##### Given records #####

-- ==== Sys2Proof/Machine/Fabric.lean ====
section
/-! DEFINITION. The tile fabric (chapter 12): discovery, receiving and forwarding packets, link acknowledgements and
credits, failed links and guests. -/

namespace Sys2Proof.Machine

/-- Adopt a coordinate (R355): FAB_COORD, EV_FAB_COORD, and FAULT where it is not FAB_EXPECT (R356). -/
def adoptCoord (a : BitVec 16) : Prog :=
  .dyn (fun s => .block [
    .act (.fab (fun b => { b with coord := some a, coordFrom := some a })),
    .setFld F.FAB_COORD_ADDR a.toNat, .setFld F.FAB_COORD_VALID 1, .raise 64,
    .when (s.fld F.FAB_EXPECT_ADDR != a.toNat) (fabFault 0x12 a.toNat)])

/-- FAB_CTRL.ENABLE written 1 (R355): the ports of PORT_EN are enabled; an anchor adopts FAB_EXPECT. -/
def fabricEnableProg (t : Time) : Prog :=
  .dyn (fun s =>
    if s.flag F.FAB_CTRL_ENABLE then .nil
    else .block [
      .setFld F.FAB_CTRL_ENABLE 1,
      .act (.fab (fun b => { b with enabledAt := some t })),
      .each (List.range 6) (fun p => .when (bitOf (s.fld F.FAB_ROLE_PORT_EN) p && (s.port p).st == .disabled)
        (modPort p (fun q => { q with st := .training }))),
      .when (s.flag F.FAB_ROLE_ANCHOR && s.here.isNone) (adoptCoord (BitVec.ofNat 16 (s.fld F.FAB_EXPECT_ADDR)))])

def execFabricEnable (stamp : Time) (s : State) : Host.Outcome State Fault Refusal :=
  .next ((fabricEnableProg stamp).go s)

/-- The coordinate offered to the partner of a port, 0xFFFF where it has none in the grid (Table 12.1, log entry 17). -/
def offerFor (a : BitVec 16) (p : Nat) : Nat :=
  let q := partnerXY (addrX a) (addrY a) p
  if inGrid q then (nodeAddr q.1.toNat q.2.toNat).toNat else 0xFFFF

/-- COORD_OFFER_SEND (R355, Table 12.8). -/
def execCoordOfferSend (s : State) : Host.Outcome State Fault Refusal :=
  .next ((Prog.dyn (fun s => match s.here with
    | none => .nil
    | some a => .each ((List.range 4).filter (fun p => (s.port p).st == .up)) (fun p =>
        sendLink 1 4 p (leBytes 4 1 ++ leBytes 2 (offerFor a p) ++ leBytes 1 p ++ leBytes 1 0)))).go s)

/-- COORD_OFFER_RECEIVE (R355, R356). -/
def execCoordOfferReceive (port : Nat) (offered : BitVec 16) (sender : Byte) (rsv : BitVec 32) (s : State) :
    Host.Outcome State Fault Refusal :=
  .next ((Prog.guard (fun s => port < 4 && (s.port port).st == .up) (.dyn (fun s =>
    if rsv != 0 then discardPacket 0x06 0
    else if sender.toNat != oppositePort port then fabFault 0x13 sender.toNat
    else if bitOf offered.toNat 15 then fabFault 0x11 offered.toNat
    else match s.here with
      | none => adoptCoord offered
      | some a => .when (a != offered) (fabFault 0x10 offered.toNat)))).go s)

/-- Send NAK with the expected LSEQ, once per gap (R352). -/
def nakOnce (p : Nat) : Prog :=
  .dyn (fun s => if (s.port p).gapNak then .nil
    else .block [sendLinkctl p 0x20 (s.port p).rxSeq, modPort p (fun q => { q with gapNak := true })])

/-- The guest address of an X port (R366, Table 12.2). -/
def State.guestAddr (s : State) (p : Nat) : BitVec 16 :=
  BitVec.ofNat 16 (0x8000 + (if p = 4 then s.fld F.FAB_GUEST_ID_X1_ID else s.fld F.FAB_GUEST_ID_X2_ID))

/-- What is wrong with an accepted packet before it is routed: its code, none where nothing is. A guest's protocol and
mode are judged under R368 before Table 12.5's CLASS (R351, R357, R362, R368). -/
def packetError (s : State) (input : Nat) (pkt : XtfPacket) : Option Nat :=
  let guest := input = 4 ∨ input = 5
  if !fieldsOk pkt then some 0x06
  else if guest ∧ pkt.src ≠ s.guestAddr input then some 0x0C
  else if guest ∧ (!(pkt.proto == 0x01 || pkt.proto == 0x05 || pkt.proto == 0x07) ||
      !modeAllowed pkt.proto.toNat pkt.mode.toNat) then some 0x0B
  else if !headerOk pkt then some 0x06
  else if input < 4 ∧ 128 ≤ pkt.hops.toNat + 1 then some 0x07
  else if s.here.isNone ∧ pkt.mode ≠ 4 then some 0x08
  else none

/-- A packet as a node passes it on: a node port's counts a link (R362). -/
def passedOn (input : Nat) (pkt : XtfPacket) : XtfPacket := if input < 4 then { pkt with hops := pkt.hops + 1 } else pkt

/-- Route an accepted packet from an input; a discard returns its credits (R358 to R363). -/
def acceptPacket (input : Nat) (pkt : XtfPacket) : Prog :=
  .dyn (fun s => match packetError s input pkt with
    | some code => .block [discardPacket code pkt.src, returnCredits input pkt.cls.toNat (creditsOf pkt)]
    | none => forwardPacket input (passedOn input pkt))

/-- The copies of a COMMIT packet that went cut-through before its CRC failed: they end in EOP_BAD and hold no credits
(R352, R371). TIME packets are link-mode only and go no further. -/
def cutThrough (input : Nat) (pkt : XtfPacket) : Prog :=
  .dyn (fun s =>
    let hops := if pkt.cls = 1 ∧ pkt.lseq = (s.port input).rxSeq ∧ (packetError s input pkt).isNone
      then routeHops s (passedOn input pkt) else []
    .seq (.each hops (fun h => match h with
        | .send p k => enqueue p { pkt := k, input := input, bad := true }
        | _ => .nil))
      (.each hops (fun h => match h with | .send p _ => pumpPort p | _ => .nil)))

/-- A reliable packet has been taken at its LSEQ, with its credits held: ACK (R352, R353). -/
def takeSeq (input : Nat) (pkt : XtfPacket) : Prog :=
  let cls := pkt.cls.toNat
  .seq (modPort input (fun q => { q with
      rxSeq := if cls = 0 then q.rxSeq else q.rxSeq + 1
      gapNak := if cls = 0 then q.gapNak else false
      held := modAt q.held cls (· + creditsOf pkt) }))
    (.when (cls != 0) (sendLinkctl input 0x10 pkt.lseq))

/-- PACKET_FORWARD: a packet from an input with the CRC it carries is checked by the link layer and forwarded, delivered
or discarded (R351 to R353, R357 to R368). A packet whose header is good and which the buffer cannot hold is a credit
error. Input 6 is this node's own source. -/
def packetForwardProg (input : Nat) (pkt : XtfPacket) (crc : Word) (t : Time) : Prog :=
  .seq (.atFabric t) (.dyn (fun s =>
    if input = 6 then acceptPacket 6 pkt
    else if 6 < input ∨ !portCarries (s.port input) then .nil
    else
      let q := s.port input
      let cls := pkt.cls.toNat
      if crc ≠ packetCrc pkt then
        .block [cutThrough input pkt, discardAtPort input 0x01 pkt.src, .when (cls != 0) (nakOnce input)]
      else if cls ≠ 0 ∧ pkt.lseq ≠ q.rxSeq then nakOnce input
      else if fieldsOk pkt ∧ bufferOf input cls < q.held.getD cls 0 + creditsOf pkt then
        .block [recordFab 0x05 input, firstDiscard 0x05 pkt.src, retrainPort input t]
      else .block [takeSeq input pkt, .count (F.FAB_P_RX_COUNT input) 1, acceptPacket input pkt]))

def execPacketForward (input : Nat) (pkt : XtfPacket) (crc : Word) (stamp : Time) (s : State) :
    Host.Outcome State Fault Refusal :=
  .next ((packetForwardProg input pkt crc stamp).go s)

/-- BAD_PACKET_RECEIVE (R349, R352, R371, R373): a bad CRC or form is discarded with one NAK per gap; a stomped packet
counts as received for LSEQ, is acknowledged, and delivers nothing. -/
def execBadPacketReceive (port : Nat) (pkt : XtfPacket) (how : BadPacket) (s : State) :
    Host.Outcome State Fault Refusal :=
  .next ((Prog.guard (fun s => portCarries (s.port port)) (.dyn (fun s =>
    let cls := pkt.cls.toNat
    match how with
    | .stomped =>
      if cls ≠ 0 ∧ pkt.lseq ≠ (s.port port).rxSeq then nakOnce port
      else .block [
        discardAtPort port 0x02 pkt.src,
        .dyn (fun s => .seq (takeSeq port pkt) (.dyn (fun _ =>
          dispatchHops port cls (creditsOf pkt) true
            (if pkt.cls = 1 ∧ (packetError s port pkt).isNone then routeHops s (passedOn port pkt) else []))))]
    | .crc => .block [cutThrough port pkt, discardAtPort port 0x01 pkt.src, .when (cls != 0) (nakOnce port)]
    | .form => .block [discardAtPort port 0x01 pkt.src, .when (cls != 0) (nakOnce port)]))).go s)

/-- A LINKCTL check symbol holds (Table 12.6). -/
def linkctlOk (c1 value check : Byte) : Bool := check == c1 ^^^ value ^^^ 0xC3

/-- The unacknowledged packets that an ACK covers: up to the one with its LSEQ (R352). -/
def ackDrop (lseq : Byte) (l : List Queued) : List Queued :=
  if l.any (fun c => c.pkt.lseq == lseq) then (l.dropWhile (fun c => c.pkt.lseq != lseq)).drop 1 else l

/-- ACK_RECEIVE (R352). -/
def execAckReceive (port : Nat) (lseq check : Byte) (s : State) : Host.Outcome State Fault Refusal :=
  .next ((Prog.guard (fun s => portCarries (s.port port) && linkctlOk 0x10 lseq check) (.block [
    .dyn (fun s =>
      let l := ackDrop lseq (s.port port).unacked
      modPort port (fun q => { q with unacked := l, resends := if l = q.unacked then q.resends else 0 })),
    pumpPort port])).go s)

#####

- [What is needed]
Copy, exactly and only, the lines above that begin with the one containing "16 (s.fld F.FAB_EXPECT_ADDR)))])" and finish with the one containing "((fabricEnableProg stamp).go s)".

- [Solved problem]
      .when (s.flag F.FAB_ROLE_ANCHOR && s.here.isNone) (adoptCoord (BitVec.ofNat 16 (s.fld F.FAB_EXPECT_ADDR)))])

def execFabricEnable (stamp : Time) (s : State) : Host.Outcome State Fault Refusal :=
  .next ((fabricEnableProg stamp).go s)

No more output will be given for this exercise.